Самолет в четыре утра - это экстрим. Зато мне впервые не было плохо при снижении. Я не проснулась даже когда колеса коснулись земли, йоу! А взлет - с рассветом в облаках - был похож не на песню Эжена, а на картины Рокуэkла Кента.
Перед отъездом я нашла в сумочке для фотоаппарата бусины, которые оплела для меня Ольга-р., возрадовалась, наскоро увязала их в браслет и теперь ношу с наслаждением. Нет более гармоничного сочетания, чем мой светло-зеленый льняной костюм для летних отпусков и этот браслет. Фотографии воспоследуют, когда вернусь. ))

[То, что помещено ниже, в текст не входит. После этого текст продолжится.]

/-! `advancePc` -/

@[simp] theorem State.advancePc_v : s.advancePc.v = s.v := rfl
@[simp] theorem State.advancePc_i : s.advancePc.i = s.i := rfl
@[simp] theorem State.advancePc_pc : s.advancePc.pc = s.pc + 2#16 := rfl
@[simp] theorem State.advancePc_stack : s.advancePc.stack = s.stack := rfl
@[simp] theorem State.advancePc_sp : s.advancePc.sp = s.sp := rfl
@[simp] theorem State.advancePc_dt : s.advancePc.dt = s.dt := rfl
@[simp] theorem State.advancePc_st : s.advancePc.st = s.st := rfl
@[simp] theorem State.advancePc_display : s.advancePc.display = s.display := rfl
@[simp] theorem State.advancePc_keys : s.advancePc.keys = s.keys := rfl
@[simp] theorem State.advancePc_mode : s.advancePc.mode = s.mode := rfl
@[simp] theorem State.advancePc_mem : s.advancePc.mem = s.mem := rfl
@[simp] theorem State.advancePc_events : s.advancePc.events = s.events := rfl
@[simp] theorem State.advancePc_draws : s.advancePc.draws = s.draws := rfl
@[simp] theorem State.advancePc_params : s.advancePc.params = s.params := rfl

/-! `countDraw` -/

@[simp] theorem State.countDraw_v : s.countDraw.v = s.v := rfl
@[simp] theorem State.countDraw_i : s.countDraw.i = s.i := rfl
@[simp] theorem State.countDraw_pc : s.countDraw.pc = s.pc := rfl
@[simp] theorem State.countDraw_stack : s.countDraw.stack = s.stack := rfl
@[simp] theorem State.countDraw_sp : s.countDraw.sp = s.sp := rfl
@[simp] theorem State.countDraw_dt : s.countDraw.dt = s.dt := rfl
@[simp] theorem State.countDraw_st : s.countDraw.st = s.st := rfl
@[simp] theorem State.countDraw_display : s.countDraw.display = s.display := rfl
@[simp] theorem State.countDraw_keys : s.countDraw.keys = s.keys := rfl
@[simp] theorem State.countDraw_mode : s.countDraw.mode = s.mode := rfl
@[simp] theorem State.countDraw_mem : s.countDraw.mem = s.mem := rfl
@[simp] theorem State.countDraw_events : s.countDraw.events = s.events := rfl
@[simp] theorem State.countDraw_draws : s.countDraw.draws = s.draws + 1 := rfl
@[simp] theorem State.countDraw_params : s.countDraw.params = s.params := rfl

/-! `storeBytes` -/

@[simp] theorem State.storeBytes_v (a : Nat) (bs : List Byte) : (s.storeBytes a bs).v = s.v := rfl
@[simp] theorem State.storeBytes_i (a : Nat) (bs : List Byte) : (s.storeBytes a bs).i = s.i := rfl
@[simp] theorem State.storeBytes_pc (a : Nat) (bs : List Byte) : (s.storeBytes a bs).pc = s.pc := rfl
@[simp] theorem State.storeBytes_stack (a : Nat) (bs : List Byte) : (s.storeBytes a bs).stack = s.stack := rfl
@[simp] theorem State.storeBytes_sp (a : Nat) (bs : List Byte) : (s.storeBytes a bs).sp = s.sp := rfl
@[simp] theorem State.storeBytes_dt (a : Nat) (bs : List Byte) : (s.storeBytes a bs).dt = s.dt := rfl
@[simp] theorem State.storeBytes_st (a : Nat) (bs : List Byte) : (s.storeBytes a bs).st = s.st := rfl
@[simp] theorem State.storeBytes_display (a : Nat) (bs : List Byte) : (s.storeBytes a bs).display = s.display := rfl
@[simp] theorem State.storeBytes_keys (a : Nat) (bs : List Byte) : (s.storeBytes a bs).keys = s.keys := rfl
@[simp] theorem State.storeBytes_mode (a : Nat) (bs : List Byte) : (s.storeBytes a bs).mode = s.mode := rfl
@[simp] theorem State.storeBytes_mem (a : Nat) (bs : List Byte) : (s.storeBytes a bs).mem = s.mem.writeBytes a bs := rfl
@[simp] theorem State.storeBytes_events (a : Nat) (bs : List Byte) : (s.storeBytes a bs).events = s.events := rfl
@[simp] theorem State.storeBytes_draws (a : Nat) (bs : List Byte) : (s.storeBytes a bs).draws = s.draws := rfl
@[simp] theorem State.storeBytes_params (a : Nat) (bs : List Byte) : (s.storeBytes a bs).params = s.params := rfl

/-! `loadRegs` -/

@[simp] theorem State.loadRegs_i (a : Nat) (x : RegIx) : (s.loadRegs a x).i = s.i := rfl
@[simp] theorem State.loadRegs_pc (a : Nat) (x : RegIx) : (s.loadRegs a x).pc = s.pc := rfl
@[simp] theorem State.loadRegs_stack (a : Nat) (x : RegIx) : (s.loadRegs a x).stack = s.stack := rfl
@[simp] theorem State.loadRegs_sp (a : Nat) (x : RegIx) : (s.loadRegs a x).sp = s.sp := rfl
@[simp] theorem State.loadRegs_dt (a : Nat) (x : RegIx) : (s.loadRegs a x).dt = s.dt := rfl
@[simp] theorem State.loadRegs_st (a : Nat) (x : RegIx) : (s.loadRegs a x).st = s.st := rfl
@[simp] theorem State.loadRegs_display (a : Nat) (x : RegIx) : (s.loadRegs a x).display = s.display := rfl
@[simp] theorem State.loadRegs_keys (a : Nat) (x : RegIx) : (s.loadRegs a x).keys = s.keys := rfl
@[simp] theorem State.loadRegs_mode (a : Nat) (x : RegIx) : (s.loadRegs a x).mode = s.mode := rfl
@[simp] theorem State.loadRegs_mem (a : Nat) (x : RegIx) : (s.loadRegs a x).mem = s.mem := rfl
@[simp] theorem State.loadRegs_events (a : Nat) (x : RegIx) : (s.loadRegs a x).events = s.events := rfl
@[simp] theorem State.loadRegs_draws (a : Nat) (x : RegIx) : (s.loadRegs a x).draws = s.draws := rfl
@[simp] theorem State.loadRegs_params (a : Nat) (x : RegIx) : (s.loadRegs a x).params = s.params := rfl

/-! `setKeyState` -/

@[simp] theorem State.setKeyState_v (k : RegIx) (b : Bool) : (s.setKeyState k b).v = s.v := rfl
@[simp] theorem State.setKeyState_i (k : RegIx) (b : Bool) : (s.setKeyState k b).i = s.i := rfl
@[simp] theorem State.setKeyState_pc (k : RegIx) (b : Bool) : (s.setKeyState k b).pc = s.pc := rfl
@[simp] theorem State.setKeyState_stack (k : RegIx) (b : Bool) : (s.setKeyState k b).stack = s.stack := rfl
@[simp] theorem State.setKeyState_sp (k : RegIx) (b : Bool) : (s.setKeyState k b).sp = s.sp := rfl
@[simp] theorem State.setKeyState_dt (k : RegIx) (b : Bool) : (s.setKeyState k b).dt = s.dt := rfl
@[simp] theorem State.setKeyState_st (k : RegIx) (b : Bool) : (s.setKeyState k b).st = s.st := rfl
@[simp] theorem State.setKeyState_display (k : RegIx) (b : Bool) : (s.setKeyState k b).display = s.display := rfl
@[simp] theorem State.setKeyState_keys (k : RegIx) (b : Bool) : (s.setKeyState k b).keys = s.keys.set k.toNat b k.isLt := rfl
@[simp] theorem State.setKeyState_mode (k : RegIx) (b : Bool) : (s.setKeyState k b).mode = s.mode := rfl
@[simp] theorem State.setKeyState_mem (k : RegIx) (b : Bool) : (s.setKeyState k b).mem = s.mem := rfl
@[simp] theorem State.setKeyState_events (k : RegIx) (b : Bool) : (s.setKeyState k b).events = s.events := rfl
@[simp] theorem State.setKeyState_draws (k : RegIx) (b : Bool) : (s.setKeyState k b).draws = s.draws := rfl
@[simp] theorem State.setKeyState_params (k : RegIx) (b : Bool) : (s.setKeyState k b).params = s.params := rfl

/-! `drawAt` -/

@[simp] theorem State.drawAt_i (ps : List (Fin 64 × Fin 32)) : (s.drawAt ps).i = s.i := rfl
@[simp] theorem State.drawAt_pc (ps : List (Fin 64 × Fin 32)) : (s.drawAt ps).pc = s.pc := rfl
@[simp] theorem State.drawAt_stack (ps : List (Fin 64 × Fin 32)) : (s.drawAt ps).stack = s.stack := rfl
@[simp] theorem State.drawAt_sp (ps : List (Fin 64 × Fin 32)) : (s.drawAt ps).sp = s.sp := rfl
@[simp] theorem State.drawAt_dt (ps : List (Fin 64 × Fin 32)) : (s.drawAt ps).dt = s.dt := rfl
@[simp] theorem State.drawAt_st (ps : List (Fin 64 × Fin 32)) : (s.drawAt ps).st = s.st := rfl
@[simp] theorem State.drawAt_display (ps : List (Fin 64 × Fin 32)) : (s.drawAt ps).display = (drawPixels s.display ps).1 := rfl
@[simp] theorem State.drawAt_keys (ps : List (Fin 64 × Fin 32)) : (s.drawAt ps).keys = s.keys := rfl
@[simp] theorem State.drawAt_mode (ps : List (Fin 64 × Fin 32)) : (s.drawAt ps).mode = s.mode := rfl
@[simp] theorem State.drawAt_mem (ps : List (Fin 64 × Fin 32)) : (s.drawAt ps).mem = s.mem := rfl
@[simp] theorem State.drawAt_events (ps : List (Fin 64 × Fin 32)) : (s.drawAt ps).events = s.events ++ [.displayChanged] := rfl
@[simp] theorem State.drawAt_draws (ps : List (Fin 64 × Fin 32)) : (s.drawAt ps).draws = s.draws := rfl
@[simp] theorem State.drawAt_params (ps : List (Fin 64 × Fin 32)) : (s.drawAt ps).params = s.params := rfl

/-! `skipIf` -/

@[simp] theorem State.skipIf_v (b : Bool) : (s.skipIf b).v = s.v := by cases b <;> rfl
@[simp] theorem State.skipIf_i (b : Bool) : (s.skipIf b).i = s.i := by cases b <;> rfl
@[simp] theorem State.skipIf_pc (b : Bool) : (s.skipIf b).pc = if b then s.pc + 2#16 else s.pc := by cases b <;> rfl
@[simp] theorem State.skipIf_stack (b : Bool) : (s.skipIf b).stack = s.stack := by cases b <;> rfl
@[simp] theorem State.skipIf_sp (b : Bool) : (s.skipIf b).sp = s.sp := by cases b <;> rfl
@[simp] theorem State.skipIf_dt (b : Bool) : (s.skipIf b).dt = s.dt := by cases b <;> rfl
@[simp] theorem State.skipIf_st (b : Bool) : (s.skipIf b).st = s.st := by cases b <;> rfl
@[simp] theorem State.skipIf_display (b : Bool) : (s.skipIf b).display = s.display := by cases b <;> rfl
@[simp] theorem State.skipIf_keys (b : Bool) : (s.skipIf b).keys = s.keys := by cases b <;> rfl
@[simp] theorem State.skipIf_mode (b : Bool) : (s.skipIf b).mode = s.mode := by cases b <;> rfl
@[simp] theorem State.skipIf_mem (b : Bool) : (s.skipIf b).mem = s.mem := by cases b <;> rfl
@[simp] theorem State.skipIf_events (b : Bool) : (s.skipIf b).events = s.events := by cases b <;> rfl
@[simp] theorem State.skipIf_draws (b : Bool) : (s.skipIf b).draws = s.draws := by cases b <;> rfl
@[simp] theorem State.skipIf_params (b : Bool) : (s.skipIf b).params = s.params := by cases b <;> rfl

/-! `writeWithFlag` writes registers only. -/

@[simp] theorem State.writeWithFlag_i (x : RegIx) (r g : Byte) : (s.writeWithFlag x r g).i = s.i := by
  unfold State.writeWithFlag; split <;> rfl
@[simp] theorem State.writeWithFlag_pc (x : RegIx) (r g : Byte) : (s.writeWithFlag x r g).pc = s.pc := by
  unfold State.writeWithFlag; split <;> rfl
@[simp] theorem State.writeWithFlag_stack (x : RegIx) (r g : Byte) : (s.writeWithFlag x r g).stack = s.stack := by
  unfold State.writeWithFlag; split <;> rfl
@[simp] theorem State.writeWithFlag_sp (x : RegIx) (r g : Byte) : (s.writeWithFlag x r g).sp = s.sp := by
  unfold State.writeWithFlag; split <;> rfl
@[simp] theorem State.writeWithFlag_dt (x : RegIx) (r g : Byte) : (s.writeWithFlag x r g).dt = s.dt := by
  unfold State.writeWithFlag; split <;> rfl
@[simp] theorem State.writeWithFlag_st (x : RegIx) (r g : Byte) : (s.writeWithFlag x r g).st = s.st := by
  unfold State.writeWithFlag; split <;> rfl
@[simp] theorem State.writeWithFlag_display (x : RegIx) (r g : Byte) : (s.writeWithFlag x r g).display = s.display := by
  unfold State.writeWithFlag; split <;> rfl
@[simp] theorem State.writeWithFlag_keys (x : RegIx) (r g : Byte) : (s.writeWithFlag x r g).keys = s.keys := by
  unfold State.writeWithFlag; split <;> rfl
@[simp] theorem State.writeWithFlag_mode (x : RegIx) (r g : Byte) : (s.writeWithFlag x r g).mode = s.mode := by
  unfold State.writeWithFlag; split <;> rfl
@[simp] theorem State.writeWithFlag_mem (x : RegIx) (r g : Byte) : (s.writeWithFlag x r g).mem = s.mem := by
  unfold State.writeWithFlag; split <;> rfl
@[simp] theorem State.writeWithFlag_events (x : RegIx) (r g : Byte) : (s.writeWithFlag x r g).events = s.events := by
  unfold State.writeWithFlag; split <;> rfl
@[simp] theorem State.writeWithFlag_draws (x : RegIx) (r g : Byte) : (s.writeWithFlag x r g).draws = s.draws := by
  unfold State.writeWithFlag; split <;> rfl
@[simp] theorem State.writeWithFlag_params (x : RegIx) (r g : Byte) : (s.writeWithFlag x r g).params = s.params := by
  unfold State.writeWithFlag; split <;> rfl
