-- ==== Sys2Proof/Laws/Ops.lean ====
section
/-! SUPPORT. For each shared operation, once, everything it can do. -/

namespace Sys2Proof.Machine

open Config

/-! ### Faults and checked accesses -/

theorem raise_eq (f : Fault) (s : State) : raise f s = .next (s.setMode (.faulted f)) := rfl

/-- A checked access whose bytes are all in range does what it was to do. -/
theorem checkedAccess_in_range {kind : AccessKind} {op : Word} {count : Nat} {s done : State}
    (h : count = 0 ∨ s.i.toNat + count ≤ 0x1000) : checkedAccess kind op count s done = .next done := by
  unfold checkedAccess spanOutOfRange
  rw [if_neg]
  simp
  omega

/-- A checked access that reaches an address above 0xFFF raises `MemoryOutOfRange` with the lowest such address. -/
theorem checkedAccess_out_of_range {kind : AccessKind} {op : Word} {count : Nat} {s done : State}
    (h1 : 0 < count) (h2 : 0x1000 < s.i.toNat + count) : checkedAccess kind op count s done =
      .next (s.setMode (.faulted (.memoryOutOfRange kind (max s.i.toNat 0x1000) s.instrPc (some op)))) := by
  unfold checkedAccess spanOutOfRange
  rw [if_pos]
  · rfl
  · simp [h1, h2]

/-- Everything a checked access can do. -/
theorem checkedAccess_cases {kind : AccessKind} {op : Word} {count : Nat} {s done t : State}
    (h : checkedAccess kind op count s done = .next t) :
    ((count = 0 ∨ s.i.toNat + count ≤ 0x1000) ∧ t = done) ∨
      (0 < count ∧ 0x1000 < s.i.toNat + count ∧
        t = s.setMode (.faulted (.memoryOutOfRange kind (max s.i.toNat 0x1000) s.instrPc (some op)))) := by
  by_cases hc : count = 0 ∨ s.i.toNat + count ≤ 0x1000
  · rw [checkedAccess_in_range hc] at h
    exact .inl ⟨hc, (Host.Outcome.next.inj h).symm⟩
  · rw [checkedAccess_out_of_range (by omega) (by omega)] at h
    exact .inr ⟨by omega, by omega, (Host.Outcome.next.inj h).symm⟩

/-! ### Return stack (41_control.md R132, R134) -/

theorem State.push_some {s : State} {w : Word} (h : s.sp.val < 16) : s.push w =
    some { s with stack := s.stack.set s.sp.val w h, sp := ⟨s.sp.val + 1, by omega⟩ } := by
  rw [State.push, dif_pos h]

theorem State.push_none {s : State} {w : Word} (h : s.sp.val = 16) : s.push w = none := by
  rw [State.push, dif_neg (by omega)]

theorem State.popToPc_some {s : State} (h : 0 < s.sp.val) : s.popToPc =
    some { s with pc := s.stack[s.sp.val - 1]'(by omega), sp := ⟨s.sp.val - 1, by omega⟩ } := by
  rw [State.popToPc, dif_pos h]

theorem State.popToPc_none {s : State} (h : s.sp.val = 0) : s.popToPc = none := by
  rw [State.popToPc, dif_neg (by omega)]

/-- A free place or a full stack. -/
theorem State.push_cases (s : State) (w : Word) : (∃ h : s.sp.val < 16, s.push w =
    some { s with stack := s.stack.set s.sp.val w h, sp := ⟨s.sp.val + 1, by omega⟩ }) ∨
      (s.sp.val = 16 ∧ s.push w = none) := by
  by_cases h : s.sp.val < 16
  · exact .inl ⟨h, State.push_some h⟩
  · exact .inr ⟨by omega, State.push_none (by omega)⟩

/-- A return address on the stack or an empty stack. -/
theorem State.popToPc_cases (s : State) : (∃ h : 0 < s.sp.val, s.popToPc =
    some { s with pc := s.stack[s.sp.val - 1]'(by omega), sp := ⟨s.sp.val - 1, by omega⟩ }) ∨
      (s.sp.val = 0 ∧ s.popToPc = none) := by
  by_cases h : 0 < s.sp.val
  · exact .inl ⟨h, State.popToPc_some h⟩
  · exact .inr ⟨by omega, State.popToPc_none (by omega)⟩

/-! ### Key indices (47_keys.md R242) -/

theorem keyIndex_in_range {p : Params} {b : Byte} (h : b.toNat ≤ 15) : keyIndex p b = some (b.setWidth 4) := by
  rw [keyIndex, if_pos h]

theorem keyIndex_low_nibble {p : Params} {b : Byte} (h : p.keyIndexOor = .lowNibble) :
    keyIndex p b = some (b.setWidth 4) := by
  unfold keyIndex
  split
  · rfl
  · rw [h]

theorem keyIndex_none {p : Params} {b : Byte} (h1 : 15 < b.toNat) (h2 : p.keyIndexOor = .fault) :
    keyIndex p b = none := by
  rw [keyIndex, if_neg (by omega), h2]

/-- Everything that naming a key can do. -/
theorem keyIndex_cases (p : Params) (b : Byte) : keyIndex p b = some (b.setWidth 4) ∨
    (15 < b.toNat ∧ p.keyIndexOor = .fault ∧ keyIndex p b = none) := by
  by_cases h : b.toNat ≤ 15
  · exact .inl (keyIndex_in_range h)
  · cases hp : p.keyIndexOor
    · exact .inr ⟨by omega, rfl, keyIndex_none (by omega) hp⟩
    · exact .inl (keyIndex_low_nibble hp)

/-! ### The arithmetic of bytes (43_alu.md R160, R172) -/

theorem sumByte_toNat (v w : Byte) : (sumByte v w).toNat = (v.toNat + w.toNat) % 256 := by simp [sumByte]

theorem differenceByte_toNat (v w : Byte) : (differenceByte v w).toNat = v.toNat - w.toNat := by
  have := v.isLt
  unfold differenceByte
  split
  · rw [BitVec.toNat_ofNat]; omega
  · simp; omega

theorem halfByte_toNat (v : Byte) : (halfByte v).toNat = v.toNat / 2 := by
  have := v.isLt
  rw [halfByte, BitVec.toNat_ofNat]; omega

theorem doubleByte_toNat (v : Byte) : (doubleByte v).toNat = 2 * v.toNat % 256 := by
  rw [doubleByte, BitVec.toNat_ofNat]; omega

theorem carryFlag_toNat (v w : Byte) : (carryFlag v w).toNat = if 255 < v.toNat + w.toNat then 1 else 0 := by
  simp [carryFlag, flagByte_toNat]

theorem notBorrowFlag_toNat (v w : Byte) : (notBorrowFlag v w).toNat = if w.toNat < v.toNat then 1 else 0 := by
  simp [notBorrowFlag, flagByte_toNat]

theorem lowBitFlag_toNat (v : Byte) : (lowBitFlag v).toNat = v.toNat % 2 := by
  rw [lowBitFlag, flagByte_toNat, BitVec.getLsbD, Nat.testBit_eq_decide_div_mod_eq]
  simp
  split <;> omega

theorem highBitFlag_toNat (v : Byte) : (highBitFlag v).toNat = v.toNat / 128 := by
  have := v.isLt
  rw [highBitFlag, flagByte_toNat, BitVec.getLsbD, Nat.testBit_eq_decide_div_mod_eq]
  simp
  split <;> omega

/-! ### Addresses (30_encoding.md R82, 44_index_timer_memory.md R196) -/

@[simp] theorem zextAddr_toNat (a : Addr) : (zextAddr a).toNat = a.toNat := by
  have := a.isLt
  rw [zextAddr, BitVec.toNat_setWidth]; omega

@[simp] theorem zextByte_toNat (b : Byte) : (zextByte b).toNat = b.toNat := by
  have := b.isLt
  rw [zextByte, BitVec.toNat_setWidth]; omega

/-- The glyph's address never wraps: it is at most 0x1B0 + 0x4FB. -/
theorem glyphAddress_toNat (p : Params) (b : Byte) :
    (glyphAddress p b).toNat = p.fontBase.val + 5 * fontDigit p b := by
  have h1 := p.fontBase.isLt
  have h2 := b.isLt
  have h3 : fontDigit p b ≤ b.toNat := by
    unfold fontDigit
    split
    · exact Nat.le_refl _
    · exact Nat.mod_le _ _
  rw [glyphAddress, BitVec.toNat_ofNat]; omega

/-! ### The cycle's parts (40_cycle.md R111) -/

theorem fetchFault_none {s : State} (h : s.pc.toNat ≤ 0xFFE) : fetchFault s = none := by
  rw [fetchFault, if_neg (by omega)]

theorem fetchFault_some {s : State} (h : 0xFFE < s.pc.toNat) :
    fetchFault s = some (.memoryOutOfRange .fetch (max s.pc.toNat 0x1000) s.pc none) := by
  rw [fetchFault, if_pos (by omega)]; rfl

theorem advancePc_toNat {s : State} (h : s.pc.toNat ≤ 0xFFE) : s.advancePc.pc.toNat = s.pc.toNat + 2 := by
  rw [State.advancePc_pc, BitVec.toNat_add]; simp; omega

end Sys2Proof.Machine
end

Из аэропорта ехали автобусом, с ветерком; я сидела на насесте и чувствовала себя Стервятником. А в аэропорту мы пугали галок утиным манком и рассматривали Ил. Ил красивый.
"На недельку - со второго - Я уеду в Бибирёво". Первый завтрак - в Бибирево - в семь утра. Купить снеди в "Перекрестке", салатиков, творожков, чипсов с паприкой, сока, жадно жевать, а потом спать, косплея бомжа, на скамейке. Головой на коленях Н.С. Проснуться от припекающего солнца.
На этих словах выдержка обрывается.